**What you will do:** Return only that part of the material below which starts with the line containing "def refUsable (s" and goes on through the line containing "def referenceGood (t", restated exactly.

**Provided records:**
-- ==== Sys2Proof/Machine/TimeBase.lean ====
section
/-!
DEFINITION. The time base (R26 to R33): the tests of `REFIN`, the calibration instants, and the changes of source.
-/

namespace Sys2Proof.Machine

/-- The device is a squad member of a stack, OUTSIDE included (R428, R431). -/
def isMember (s : State) : Bool := decide (2 ≤ s.get F.CV_STAT.ROLE)

/-- The device is the Captain, or alone (R21, R428). -/
def isCaptain (s : State) : Bool := s.get F.CV_STAT.ROLE == 1

/-- The time base changes to the internal oscillator (R28, R29); with `DEGRADED_HALT` the device leaves RUN (R31, R504). -/
def toInternal (s : State) : State :=
  let s := (s.set F.TB_STATUS.SRC 0).set F.TB_STATUS.TIMEBASE_DEGRADED 1
  if s.flag F.TB_CTRL.DEGRADED_HALT then autoTransit 6 3 s else s

/-- A test of `REFIN` fails (R28): the 1 ms of R29 restarts; with `REFIN` as the source it is a reference loss. -/
def refFail (s : State) : State :=
  let s := { s with tb := { s.tb with refGood := false, testFrom := s.now } }
  if s.get F.TB_STATUS.SRC = 1 then toInternal ((s.raise F.TB_STATUS.REF_LOST).inc F.TB_STATUS.LOSS_COUNT) else s

/-- REFIN_EDGE_TIMEOUT: no rising edge for 200 ns (R28). -/
def refinEdgeTimeout (s : State) : State := if s.pd 1 then refFail s else s

/-- The time base changes to the reference (R29). -/
def toReference (s : State) : State := (s.set F.TB_STATUS.SRC 1).set F.TB_STATUS.TIMEBASE_DEGRADED 0

/-- The reference may become the source (R29). -/
def refUsable (s : State) : Bool := s.tb.refGood && s.flag F.TB_CTRL.REFIN_EN && !isMember s

/-- The number of the next calibration instant: an `LTIME` that is a multiple of 100,000 ns (R28). -/
def nextCal (s : State) : Nat := max (s.tb.calNo + 1) ((s.now + 799999) / 800000)

/-- Both delay lines of a channel have been measured in the interval that ends at calibration instant `n`; a line out of its range
keeps its last good calibration (R32, R33). -/
def CalChan.measure (c : CalChan) (n : Nat) (f0 f1 : Bool) : CalChan :=
  { c with good := (if f0 then c.good.1 else n, if f1 then c.good.2 else n) }

/-- CALIBRATION_INSTANT: the interval that ends is judged against the internal oscillator (`refOk`), every delay line is
measured, those in `fails` outside their range (bit 2·channel + line) keeping their last good calibration, and the source may change (R28, R29, R32, R33). BOOT stays on the internal
oscillator (R26). -/
def calibrationInstant (refOk : Bool) (fails : BitVec 144) (s : State) : State :=
  if ¬ s.pd 1 then s
  else
    let n := nextCal s
    let s := s.at_ (n * 800000)
    let s := { s with tb := { s.tb with calNo := n, cal := Vector.ofFn fun i : Fin 72 => (s.tb.cal[i]).measure n (fails.getLsbD (2 * i.val)) (fails.getLsbD (2 * i.val + 1)) } }
    let s := if fails = 0 then s else s.raise F.TB_STATUS.CAL_FAIL
    let s := if refOk then s else refFail s
    if refUsable s && s.get F.TB_STATUS.SRC == 0 && s.mode != 1 then toReference s else s

/-- REFERENCE_GOOD: 1 ms of edges has passed both tests (R29). -/
def referenceGood (t : Nat) (s : State) : State :=
  if s.pd 1 ∧ s.tb.testFrom + msT ≤ t then { (s.at_ t) with tb := { s.tb with refGood := true } } else s

/-- A write of `REFIN_EN` (R29): a change to 0 while `REFIN` is the source changes the source at once, without the loss
flags; on a squad member it changes the field alone. -/
def refinEnWrite (b : Bool) (s : State) : State :=
  let s := s.setB F.TB_CTRL.REFIN_EN b
  if !b && s.get F.TB_STATUS.SRC == 1 && !isMember s then toInternal s else s

/-- The source at the end of BOOT (R31). -/
def bootSource (s : State) : State := if refUsable s then toReference s else s

end Sys2Proof.Machine
end

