/-- TIME_LOCK: the error has stayed within 1 ns for 100 µs (R434). -/
def timeLock (t : Nat) (s : State) : State :=
  match s.cv.errOkFrom with
  | none => s
  | some u =>
    if ¬ isMember s ∨ s.flag F.CV_STAT.CAPT_LOST ∨ t < u + 100 * usT then s
    else
      let s := slewTime 0 ((s.at_ t).set F.CV_STAT.TIME_LOCK 1)
      (s.set F.TB_STATUS.SRC 2).setB F.TB_STATUS.TIMEBASE_DEGRADED s.cv.captDeg

/-- PING_EXCHANGE: an exchange on `UP`; the delay in force is the mean of the last 16, those of the training before the first among
them (R433, assumption log 124). -/
def pingExchange (x : Ping) (s : State) : State :=
  if ¬ linkUp s .up then s
  else
    let l := (x :: s.cv.pings).take 16
    sendPlain .up 3 .ping { (s.set F.CV_TIME.UP_DELAY (pingMean l)) with cv := { s.cv with pings := l } }

/-! ### Global operations -/

/-- A BCAST leaves both ports (R439). -/
def broadcast (op : Bcast) (s : State) : State :=
  let n := match op with | .whistle _ => 1 | .reset _ _ => 1 | .gather _ => 1
  sendMsg .dn typBcast n (.bcast op) (sendMsg .up typBcast n (.bcast op) s)

/-- BARRIER: a write of 1 to `CV_CTRL.BARRIER` (R440); the flag says whether it was taken. A Captain alone is the last
device of its stack. -/
def barrierStart (s : State) : State × Bool :=
  if ¬ isCaptain s ∨ s.flag F.CV_OPS.BAR_BUSY then (s, false)
  else if linkUp s .dn then
    (sendMsg .dn typBarrier 1 .barrier { (s.set F.CV_OPS.BAR_BUSY 1) with cv := { s.cv with barStart := some s.now } }, true)
  else ((s.raise F.CV_OPS.BAR_DONE).set F.CV_OPS.BAR_TIME 0, true)

/-- The routed frames that came over `UP` and have no reply yet. -/
def routedWaits (s : State) : List Req := (s.lk.reads.filter fun r => r.req.port == .up).map (·.req)

/-- A BARRIER flit goes on: down the stack, or upward from its last device (R440). -/
def barrierForward (s : State) : State :=
  if linkUp s .dn then sendMsg .dn typBarrier 1 .barrier s else sendMsg .up typBarrier 1 .barrier s

/-- A BARRIER flit that was held goes on once every frame before it has its reply (R440). -/
def barrierRelease (s : State) : State :=
  match s.cv.barHeld with
  | none => s
  | some l =>
    if l.any fun r => (routedWaits s).contains r then s
    else barrierForward { s with cv := { s.cv with barHeld := none } }

/-- BARRIER_RECEIVE: a BARRIER flit is forwarded, or held until the frames before it have their replies, or ends the barrier at
the Captain (R440). -/
def barrierReceive (fromUp : Bool) (t : Nat) (s : State) : State :=
  if fromUp then
    (if ¬ linkUp s .up then s else barrierRelease { s with cv := { s.cv with barHeld := some (routedWaits s) } })
  else if ¬ linkUp s .dn then s
  else if isCaptain s then
    match s.cv.barStart with
    | none => s
    | some u =>
      let s := s.at_ t
      { (((s.set F.CV_OPS.BAR_BUSY 0).raise F.CV_OPS.BAR_DONE).set F.CV_OPS.BAR_TIME (min ((s.now - u) / 80) 65535)) with
        cv := { s.cv with barStart := none } }
  else sendMsg .up typBarrier 1 .barrier s

/-- A gather slot's 512 words (R443). -/
def gatherSlot (id : Nat) (valid mismatch : Bool) (latch : Nat) (words : List Word) : List Word :=
  [BitVec.ofNat 32 (bitOf valid + 2 * bitOf mismatch + 256 * id), BitVec.ofNat 32 latch, BitVec.ofNat 32 (latch / 2 ^ 32), 0]
    ++ takePad 0 508 words

/-- GATHER: a write of 1 to `CV_CTRL.GATHER` (R443); the flag says whether it was taken. -/
def gatherStart (s : State) : State × Bool :=
  if ¬ isCaptain s ∨ s.flag F.CV_OPS.GATHER_BUSY then (s, false)
  else
    let latch := s.wh.latchT / nsT
    let own := match s.wh.snap with
      | some ws => gatherSlot 0 true false latch ws
      | none => absentSlot 0
    let n := s.get F.CV_STAT.STACK_N
    let s := s.set F.CV_OPS.GATHER_BUSY 1
    let s := { s with cv := { s.cv with
      gather := [(0, own)], gatherWait := BitVec.ofNat 16 ((2 ^ n - 1) / 2 * 2), gatherLatch := latch } }
    let s := if linkUp s .dn then s else gatherLost 1 s
    (gatherCheck (broadcast (.gather latch) s), true)

/-- A latch differs from the Captain's by more than 20 ns (R443). -/
def latchFar (x y : Nat) : Bool := decide (20 < (x : Int) - y) || decide (20 < (y : Int) - x)

/-- DATA_RECEIVE: a squad member's snapshot set arrives (R443): `MISMATCH` where its latch differs by more than 20 ns. -/
def dataReceive (src : BitVec 4) (valid : Bool) (latch : Nat) (words : List Word) (s : State) : State :=
  if ¬ s.flag F.CV_OPS.GATHER_BUSY ∨ ¬ s.cv.gatherWait.getLsbD src.toNat then s
  else
    let slot := if valid then gatherSlot src.toNat true (latchFar latch s.cv.gatherLatch) latch words else absentSlot src.toNat
    gatherCheck { s with cv := { s.cv with
      gather := s.cv.gather ++ [(src.toNat, slot)]
      gatherWait := s.cv.gatherWait &&& ~~~ BitVec.ofNat 16 (2 ^ src.toNat) } }

/-- A squad member answers a gather request, which names the Captain's latch, with its latest snapshot set (R443): 2,048 bytes. -/
def gatherAnswer (latch : Nat) (s : State) : State :=
  let own := s.wh.latchT / nsT
  let ws := match s.wh.snap with
    | some ws => gatherSlot (devId s) true (latchFar own latch) own ws
    | none => absentSlot (devId s)
  if isCaptain s ∨ ¬ s.cv.hasId then s
  else sendMsg .up typData (flitCount 2048) (.data (BitVec.ofNat 4 (devId s)) ws) s

/-! ### Flits -/

/-- A NAK names the flit expected (R426). -/
def sendNak (l : Link) (s : State) : State := sendPlain l 1 (.nak (s.cvPort l).rxSeq) s

/-- A discarded flit is counted (R426). -/
def countBad (l : Link) (s : State) : State := s.inc (linkFld l F.CV_UP_CNT.CRC_ERR F.CV_DN_CNT.CRC_ERR)

/-- A NAK makes the port send again from the flit it names, which acknowledges those before (R426); the eighth replay of one flit takes the link down
(R422). -/
def nakReceive (l : Link) (seq : BitVec 5) (s : State) : State :=
  if ¬ linkUp s l then s
  else
    let p := s.cvPort l
    match p.replay.findIdx? fun f => f.seq = seq with
    | none => s
    | some i =>
      let s := s.modCv l fun p => { p with replay := p.replay.drop i, tries := if i = 0 then p.tries + 1 else 1 }
      let s := s.inc (linkFld l F.CV_UP_CNT.REPLAY_CNT F.CV_DN_CNT.REPLAY_CNT)
      if 8 ≤ (s.cvPort l).tries then linkGoesDown l s
      else pumpPort l 31 (transmit l (s.cvPort l).replay s)

/-- The device routes FRAME flits (R428, R431): a squad member that has its Captain. -/
def routesFrames (s : State) : Bool := s.get F.CV_STAT.ROLE == 2 && !s.flag F.CV_STAT.CAPT_LOST

/-- A received flit goes on as it came, through a port. -/
def relayFlit (l : Link) (typ : BitVec 4) (last : Bool) (bytes : List Byte) (s : State) : State :=
  sendFlits l [plainFlit typ 0 last (.forwarded bytes)] s

/-- A FRAME flit from above (R427, R428): the first of its message names the target, and the others go where it went. -/
def relayFrame (last : Bool) (bytes : List Byte) (s : State) : State :=
  let on := s.cv.up.frameOn.getD (decide ((bytes.getD 2 0).toNat % 16 ≠ devId s))
  let s := s.modCv .up fun p => { p with frameOn := if last then none else some on }
  if on && routesFrames s then relayFlit .dn typFrame last bytes s else s

/-- A flit that is not for this device is forwarded (R427, R444): FRAME down, REPLY and DATA up, MCH away from its port. -/
def forwardFlit (l : Link) (typ : BitVec 4) (last : Bool) (bytes : List Byte) (s : State) : State :=
  if typ = typFrame then (match l with | .up => relayFrame last bytes s | .dn => s)
  else if typ = typReply ∨ typ = typData then (if isCaptain s then s else relayFlit .up typ last bytes s)
  else if typ = typMch then relayFlit (otherLink l) typ last bytes s
  else s

/-- An IDLE carries the `ACK` of a port on which nothing else leaves (R425, R426). -/
def sendIdle (l : Link) (s : State) : State := if s.cv.tx.any fun f => f.1 == l then s else sendPlain l 0 .idle s

/-- A sample of a stack channel reaches the channels that subscribe to it (R110, R444). -/
def mchArrive (src : BitVec 4) (d : MchData) (t : Nat) (s : State) : State :=
  s.each (List.finRange 4) fun c s =>
    if s.get (F.MCH_CFG.SRC c) = 3 ∧ s.get (F.MCH_CFG.SDEV c) = src.toNat ∧ s.get (F.MCH_CFG.SCH c) = d.chan.val then
      mchReceive c (d.stamp * nsT) d.pos (s.at_ t)
    else s

/-- FLIT_RECEIVE: a flit of 16 bytes arrives on a port (R423, R424, R426): it is checked, its `ACK` is taken, a sequenced
one must come in order and is acknowledged, and it is forwarded where it is not for this device. A PING on `DN` is answered with one.
`sample` is what an MCH flit carries. -/
def flitReceive (l : Link) (bytes : List Byte) (sample : Option MchData) (t : Nat) (s : State) : State :=
  if ¬ linkUp s l ∨ bytes.length ≠ 16 then s
  else
    let s := s.at_ t
    let hdr : BitVec 16 := bytes.getD 0 0 ++ bytes.getD 1 0
    let seq := BitVec.ofNat 5 (hdr.toNat / 2048)
    let typ := BitVec.ofNat 4 (hdr.toNat / 4)
    let crcOk := crc16 (bytes.take 14) == bytes.getD 14 0 ++ bytes.getD 15 0
    if ¬ crcOk then
      (if sequencedType typ then sendNak l (countBad l s) else countBad l s)
    else if 12 ≤ typ.toNat then countBad l s
    else
      let s := ackPort l (BitVec.ofNat 5 (hdr.toNat / 64)) s
      if ¬ sequencedType typ then (if typ = 3 ∧ l = .dn then sendPlain .dn 3 .ping s else s)
      else if seq ≠ (s.cvPort l).rxSeq then sendNak l (countBad l s)
      else
        let s := s.modCv l fun p => { p with rxSeq := p.rxSeq + 1 }
        let s := sendIdle l (forwardFlit l typ (hdr.getLsbD 1) bytes s)
        match sample with
        | some d => if typ = typMch then mchArrive (BitVec.ofNat 4 ((bytes.getD 2 0).toNat / 16)) d s.now s else s
        | none => s

/-- MCH_PUBLISH: a publishing channel sends its latest sample with its stack-time stamp out of both ports (R110, R444). -/
def mchPublish (c : Fin 4) (s : State) : State :=
  let s := s.at_ ((s.now / (10 * usT) + 1) * (10 * usT))
  if ¬ s.flag (F.MCH_CFG.PUBLISH c) then s
  else match (s.mch[c]).samples with
  | [] => s
  | x :: _ =>
    let m : CvMsg := .mch (BitVec.ofNat 4 (devId s)) { chan := c, pos := x.2, stamp := x.1 / nsT }
    sendMsg .dn typMch 1 m (sendMsg .up typMch 1 m s)

end Sys2Proof.Machine
end

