-- ==== Sys2Proof/Machine/LockerUse.lean ====
section
/-!
DEFINITION. The users of the Locker: partitions (R394, R395), the cam directory and the validation of cam tables (R116,
R117, R397, R398), the cam prefetchers (R120), the trace writer (R408, R461), the scrubber (R392), the audit writer
(R494), the stored option image (R536) and the stored Backstop table (R471, R472).
-/

namespace Sys2Proof.Machine

/-! ### Partitions -/

/-- Base and size in regions of the partitions in force: the option image loaded or written since (R395, R545). -/
def partRec (s : State) : Nat × Nat := (s.get ⟨0x64C, 5, 0⟩, s.get ⟨0x64C, 13, 8⟩)
def partCam (s : State) : Nat × Nat := (s.get ⟨0x64C, 21, 16⟩, s.get ⟨0x64C, 29, 24⟩)
def partTrc (s : State) : Nat × Nat := (s.get ⟨0x650, 5, 0⟩, s.get ⟨0x650, 13, 8⟩)

/-- The byte address at which a partition starts. -/
def partAddr (p : Nat × Nat) : Nat := 0x100000 * p.1

/-- The partition a region belongs to: 1 recipe, 2 cam, 3 trace, 0 none (R394). -/
def partOf (rec cam trc : Nat × Nat) (r : Nat) : Nat :=
  let inn (p : Nat × Nat) : Bool := decide (p.1 ≤ r) && decide (r < p.1 + p.2)
  if inn rec then 1 else if inn cam then 2 else if inn trc then 3 else 0

/-- Two partitions overlap (R395). -/
def partsMeet (p q : Nat × Nat) : Bool := decide (p.1 < q.1 + q.2) && decide (q.1 < p.1 + p.2) && p.2 != 0 && q.2 != 0

/-- The checks of R395. -/
def partsLegal (rec cam trc : Nat × Nat) : Bool :=
  !partsMeet rec cam && !partsMeet rec trc && !partsMeet cam trc
    && decide (rec.1 + rec.2 ≤ 63) && decide (cam.1 + cam.2 ≤ 63) && decide (trc.1 + trc.2 ≤ 63) && decide (rec.2 ≤ 32)

/-- The partition registers take the partitions in force, as at BOOT (R395, R540). -/
def loadParts (s : State) : State :=
  let put (b z : Fld) (p : Nat × Nat) (s : State) : State := (s.set b p.1).set z p.2
  let s := put F.LK_PART_REC.BASE F.LK_PART_REC.SIZE (partRec s) s
  let s := put F.LK_PART_CAM.BASE F.LK_PART_CAM.SIZE (partCam s) s
  put F.LK_PART_TRC.BASE F.LK_PART_TRC.SIZE (partTrc s) s

/-- The rewrites of the regions marked `INIT_PEND` run in the background (R395): 32,768 lines of zeros each, in every bank of the set
at once. One that is under way goes on; one that a reset has ended begins again (DEDUCED, assumption log 153). -/
def startRewrites (s : State) : State :=
  (List.range 64).foldl (fun s r =>
    if s.lk.initPend.getLsbD r && !serving s (.rewrite r) then
      let m := setBanks (r * 32768)
      (List.range m).foldl (fun s k =>
        addJob { who := lkInterp, why := .rewrite r, line := r * 32768 + k, step := m, left := 32768 / m - 1, bytes := some [], since := s.now } s) s
    else s) s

**Answer to this exercise:**
def refUsable (s : State) : Bool := s.tb.refGood && s.flag F.TB_CTRL.REFIN_EN && !isMember s

/-- The number of the next calibration instant: an `LTIME` that is a multiple of 100,000 ns (R28). -/
def nextCal (s : State) : Nat := max (s.tb.calNo + 1) ((s.now + 799999) / 800000)

/-- Both delay lines of a channel have been measured in the interval that ends at calibration instant `n`; a line out of its range
keeps its last good calibration (R32, R33). -/
def CalChan.measure (c : CalChan) (n : Nat) (f0 f1 : Bool) : CalChan :=
  { c with good := (if f0 then c.good.1 else n, if f1 then c.good.2 else n) }

/-- CALIBRATION_INSTANT: the interval that ends is judged against the internal oscillator (`refOk`), every delay line is
measured, those in `fails` outside their range (bit 2·channel + line) keeping their last good calibration, and the source may change (R28, R29, R32, R33). BOOT stays on the internal
oscillator (R26). -/
def calibrationInstant (refOk : Bool) (fails : BitVec 144) (s : State) : State :=
  if ¬ s.pd 1 then s
  else
    let n := nextCal s
    let s := s.at_ (n * 800000)
    let s := { s with tb := { s.tb with calNo := n, cal := Vector.ofFn fun i : Fin 72 => (s.tb.cal[i]).measure n (fails.getLsbD (2 * i.val)) (fails.getLsbD (2 * i.val + 1)) } }
    let s := if fails = 0 then s else s.raise F.TB_STATUS.CAL_FAIL
    let s := if refOk then s else refFail s
    if refUsable s && s.get F.TB_STATUS.SRC == 0 && s.mode != 1 then toReference s else s

/-- REFERENCE_GOOD: 1 ms of edges has passed both tests (R29). -/
def referenceGood (t : Nat) (s : State) : State :=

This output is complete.